We are going to use all the APIs to scan documents from the command line. Since only SANE provides a command-line tool and the others do not, we need to write command-line tools to use the other APIs.

SANE

SANE has a command-line tool scanimage. Here is its basic usage:

  1. List connected scanners.

    scanimage -L
    
  2. Acquire an image with a specified scanner.
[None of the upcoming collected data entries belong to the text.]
/-- The frames: a wait of `INIT` that takes a report, the first frame of a reassembly, a continuation frame. -/
theorem witness_OperandRegistersFrame : ∃ t, exec (.frameInitReply replyReport) (flying 7 false .aw) = .next t := by
  have hm : initMatches Config.cmdInit replyReport = true := by
    simp only [initMatches, Bool.and_eq_true]; exact ⟨by decide, decide_eq_true rfl⟩
  have := cidOffset_le
  have hl : ¬ replyReport.length < Config.cidOffset + 4 := by
    show ¬ 64 < Config.cidOffset + 4; omega
  have ht : ∀ u, ∃ t, takeInitReply replyReport u = .next t := fun u => ⟨_, by
    simp only [takeInitReply, hm, Bool.true_eq_false, if_false, hl]; rfl⟩
  exact ht _
theorem witness_BuffersFrame : ∃ t, exec (.frameCont cid0 0 (zeros 59)) (midRx 5) = .next t ∧
    decide (t.rxCnt = 116) = true := leads_next (by decide +kernel)
theorem witness_StatusFrame : ∃ t, exec (.recv false) (cancelling 5 .rx0) = .next t ∧
    decide (t.status.err = 7) = true := leads_next (by decide)

theorem witness_OneCallPerStep : ControlInv (midTx 4) ∧ ∃ t, step (midTx 4) = .next t ∧
    decide (t.trace.length = 1) = true := ⟨midTx_control, leads_next (by decide +kernel)⟩

theorem witness_HostOperandWrites (w : OperandWrite) :
    ({ idle0 with inputs := [.host (.writeOperand w)] } : State).inputs = .host (.writeOperand w) :: [] ∧
      idle0.status.busy = false ∧
      ({ flying 3 false .aw with inputs := [.host (.writeOperand w)] } : State).status.busy = true := ⟨rfl, rfl, rfl⟩

/-- `TXBUF` has a byte 0 where `MSG_MAX` is not 0 (00_scope.md R9). -/
theorem witness_HostBufferWrites (h : 0 < Config.msgMax) (v : Byte) :
    ({ idle0 with inputs := [.host (.writeByte .txrep 63 v)] } : State).inputs = .host (.writeByte .txrep 63 v) :: [] ∧
      63 < 64 ∧ idle0.status.busy = false ∧ 0 < Config.msgMax ∧ 65546 < bufferSize .rxbuf ∧ 63 < bufferSize .rxrep ∧
      (flying 3 false .aw).status.busy = true ∧ (0xFFEF : BitVec 16).getLsbD 4 = false :=
  ⟨rfl, by decide, rfl, h, by decide, by decide, rfl, by decide⟩

theorem witness_CancelPending : ({ flying 3 false .aw with inputs := [.cancel] } : State).inputs = .cancel :: [] ∧
    ({ cancelling 3 .aw with inputs := [.cancel] } : State).status.cancelPend = true ∧
    (0x0010 : BitVec 16).getLsbD 4 = true ∧
    ∃ t, step (cancelling 3 .aw) = .next t ∧ decide (t.status.cancelPend = false) = true :=
  ⟨rfl, rfl, by decide, leads_next (by decide)⟩

theorem witness_HostReads (r : Reg) : ({ idle0 with inputs := [.host (.readReg r)] } : State).inputs =
      .host (.readReg r) :: [] ∧ idle0.status.cidValid = true ∧ idle0.status.busy = false ∧
    (let s : State := { idle0 with inputs := [.host (.readByte .rxbuf 56)], rxlen := 57, rxbuf := filled 57 9 };
      s.inputs = .host (.readByte .rxbuf 56) :: [] ∧ 56 < bufferSize .rxbuf ∧ 56 < s.rxlen.toNat ∧
        readByte s.rxbuf 56 = some 9) ∧
    (let s : State := { idle0 with inputs := [.host (.readByte .rxrep 63)], rxreplen := 64, rxrep := filled 64 9 };
      63 < s.rxreplen.toNat ∧ readByte s.rxrep 63 = some 9) ∧
    readByte (filled 64 9) 63 = some 9 :=
  ⟨rfl, rfl, rfl, ⟨rfl, by decide, by decide, by decide +kernel⟩, ⟨by decide, by decide +kernel⟩, by decide +kernel⟩

theorem witness_ControlKept : ControlInv (midTx 4) ∧ ∃ t, step (midTx 4) = .next t ∧
    decide (t.fsm = .txc) = true := ⟨midTx_control, leads_next (by decide +kernel)⟩

theorem filled_wf : Memory.wf (filled 57 0x55) := by
  unfold Memory.wf; decide +kernel
theorem witness_MemoryKept : MemInv { flying 5 false .rxc with rxbuf := filled 57 0x55, rxTotal := 117, rxCnt := 57 } ∧
    ∃ t, step { flying 5 false .rxc with rxbuf := filled 57 0x55, rxTotal := 117, rxCnt := 57, inputs := [.report (zeros 64)] } =
      .next t ∧ decide (t.rxbuf.length = 116) = true := by
  refine ⟨fun b => ?_, leads_next (by decide +kernel)⟩
  cases b with
  | rxbuf =>
    refine ⟨filled_wf, ?_⟩
    show ∀ c ∈ filled 57 0x55, c.1 < 65547
    decide +kernel
  | _ => exact ⟨.nil, nofun⟩

theorem witness_RecordsKept : RecordInv (flying 2 false .rd) ∧ ErrorInv (flying 2 false .rd) ∧
    ∃ t, step { flying 2 false .rd with rxAnswers := [.ioFail] } = .next t ∧ decide (t.status.err = 1) = true :=
  ⟨flying_record _ _ _, flying_error _ _ _, leads_next (by decide)⟩

theorem witness_BudgetKept : BudgetInv (flying 3 false .aw) ∧
    ∃ t, step { flying 3 false .aw with rxAnswers := [.bytes []] } = .next t ∧
      decide (t.polls = 1 ∧ t.attLeft = 2) = true := ⟨fun _ => by decide, leads_next (by decide)⟩

theorem witness_MatchKept : MatchInv idle0 ∧
    ∃ t, step { idle0 with inputs := [.host (.writeOperand (.matchReg 0xFFFFFF))] } = .next t ∧
      decide (t.ops.matchReg = 0xFFFF3F) = true := ⟨by unfold MatchInv; decide, leads_next (by decide)⟩

theorem witness_CursorsKept : CursorInv (midTx 4) ∧ CursorInv (midRx 5) ∧
    ∃ t, step (midTx 4) = .next t ∧ decide (t.txOff = 116) = true :=
  ⟨midTx_cursor, midRx_cursor, leads_next (by decide +kernel)⟩

theorem witness_WireStringsKept : TraceInv (midTx 4) ∧ ∃ t, step (midTx 4) = .next t ∧
    decide (t.trace.length = 1) = true := ⟨nofun, leads_next (by decide +kernel)⟩

theorem witness_StickyAccumulates : RecordInv (flying 2 false .rd) ∧ ErrorInv (flying 2 false .rd) ∧
    (∃ t, step { flying 2 false .rd with rxAnswers := [.ioFail] } = .next t ∧
      decide (t.status.busy = false ∧ t.status.err ≠ 0) = true) ∧
    (∃ t, step { State.reset with inputs := [.ctrl 0x00] } = .next t ∧ decide (t.status.err ≠ 0) = true) ∧
    ({ State.reset with inputs := [.reset] } : State).inputs = .reset :: [] :=
  ⟨flying_record _ _ _, flying_error _ _ _, leads_next (by decide), leads_next (by decide), rfl⟩

theorem witness_SessionStability : ∃ t, step { idle0 with inputs := [.host (.writeOperand (.cid ⟨1, 2, 3, 4⟩))] } =
    .next t ∧ decide (t.ops.cid ≠ idle0.ops.cid) = true := leads_next (by decide)

theorem witness_OnlyOpenBytesStop : let s : State := { flying 1 false .wr with lat := { ops0 with wrlen := 1 } }
    ControlInv s ∧ CursorInv s ∧ faults (step s) (.unwrittenByte .txrep 0) = true :=
  ⟨by unfold ControlInv; decide, ⟨nofun, nofun⟩, by decide⟩
theorem witness_OnlyOpenBytesStop_access :
    let s : State := { idle0 with inputs := [.host (.writeByte .txrep 64 0)] }
    ControlInv s ∧ CursorInv s ∧ faults (step s) (.outOfRange .txrep 64) = true :=
  ⟨by unfold ControlInv; decide, ⟨nofun, nofun⟩, by decide⟩
theorem witness_OnlyOpenBytesStop_input :
    let s : State := { idle0 with inputs := [.report []] }
    ControlInv s ∧ CursorInv s ∧ refuses (step s) (.undecodable .reportLength) = true :=
  ⟨by unfold ControlInv; decide, ⟨nofun, nofun⟩, by decide⟩

theorem witness_OperationsEnd : ControlInv (midTx 4) ∧ CursorInv (midTx 4) ∧ (midTx 4).status.busy = true ∧
    ∃ t, frcTurn (midTx 4) = .next t ∧ decide (t.fsm = .txc) = true :=
  ⟨midTx_control, midTx_cursor, rfl, leads_next (by decide +kernel)⟩

end Sys2Proof.Tests
end

/-! ### Which event a step runs (00_scope.md R12) -/

namespace Sys2Proof.Machine

theorem step_of_no_input {s : State} (hin : s.inputs = []) : step s = frcTurn s := by
  simp [step, nextEvent, hin]

theorem step_of_input {s : State} {i : Input} {rest : List Input} (hin : s.inputs = i :: rest) :
    step s = if held i s then frcTurn s else takeInput i { s with inputs := rest } := by
  simp [step, nextEvent, hin]

theorem step_of_input_not_held {s : State} {i : Input} {rest : List Input} (hin : s.inputs = i :: rest)
    (hheld : held i s = false) : step s = takeInput i { s with inputs := rest } := by
  simp [step_of_input hin, hheld]

theorem frcTurn_of_busy {s : State} (hbusy : s.status.busy = true) : frcTurn s = exec (inFlight s) s :=
  if_pos hbusy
    scanimage -d "scanner name" -o out.png
    

Command line tools of the other APIs we are going to write will have the same usage.

TWAIN

The TWAIN interface is implemented with C++ and has a Python library. We are going to use Python to write the command-line tool.

Here are the key parts:

  1. Import the library.

    import twain
    
  2. List scanners.

    with twain.SourceManager() as sm:
        for source in sm.source_list:
            print(source)
    
  3. Scan with a scanner.

    from PIL import Image
    from io import BytesIO
    with twain.SourceManager() as sm:
       src = sm.open_source("scanner_name")
       src.request_acquire(show_ui=False, modal_ui=False)
       (handle, remaining_count) = src.xfer_image_natively()
       bmp_bytes = twain.dib_to_bm_file(handle)
       img = Image.open(BytesIO(bmp_bytes), formats=["bmp"])
       img.save("output_path")
    

WIA

WIA provides APIs as well as a COM layer. We are going to use Python and COM to use WIA.

Here are the key parts:

  1. Import libraries.

    from PIL import Image
    import pythoncom
    from win32com.client import Dispatch
    
  2. List scanners.

    manager = Dispatch("WIA.DeviceManager")
    devices = manager.DeviceInfos
    print("Available scanners:")
    for i in range(1, devices.Count + 1):
        device = devices.Item(i)
        # Check if the device is a scanner (Type = 1)
        if device.Type == 1:
            print(f"  Name: {device.Properties['Name'].Value}")
            print(f"  ID: {device.DeviceID}")
            print(f"  Description: {device.Properties['Description'].Value}")
            print("  ----------------")
    
  3. Scan with a scanner.

    wia = Dispatch("WIA.CommonDialog")
    manager = Dispatch("WIA.DeviceManager")
       
    devices = manager.DeviceInfos
    selected_device = None
    scanner_name = "target scanner name"
    for i in range(1, devices.Count + 1):
        device = devices.Item(i)
        if device.Type == 1 and device.Properties['Name'].Value == scanner_name:
            selected_device = device.Connect() # Select the scanner by name
            break
               
    img = None
    if selected_device is None:
        img = wia.ShowAcquireImage()  # Show scanning dialog with scanner selection
    else:
        img = wia.ShowTransfer(selected_device.Items[1])  # Transfer the scanned image using the selected scanner
       
    #save the image
    pil_img = Image.fromarray(img) 
    pil_img.save(output_path)
    

eSCL

eSCL is a RESTful interface. The network scanners broadcast themselves via Bonjour and the client can find them and send HTTP requests to scan documents. We are going to use Python as well to write the scanning tool.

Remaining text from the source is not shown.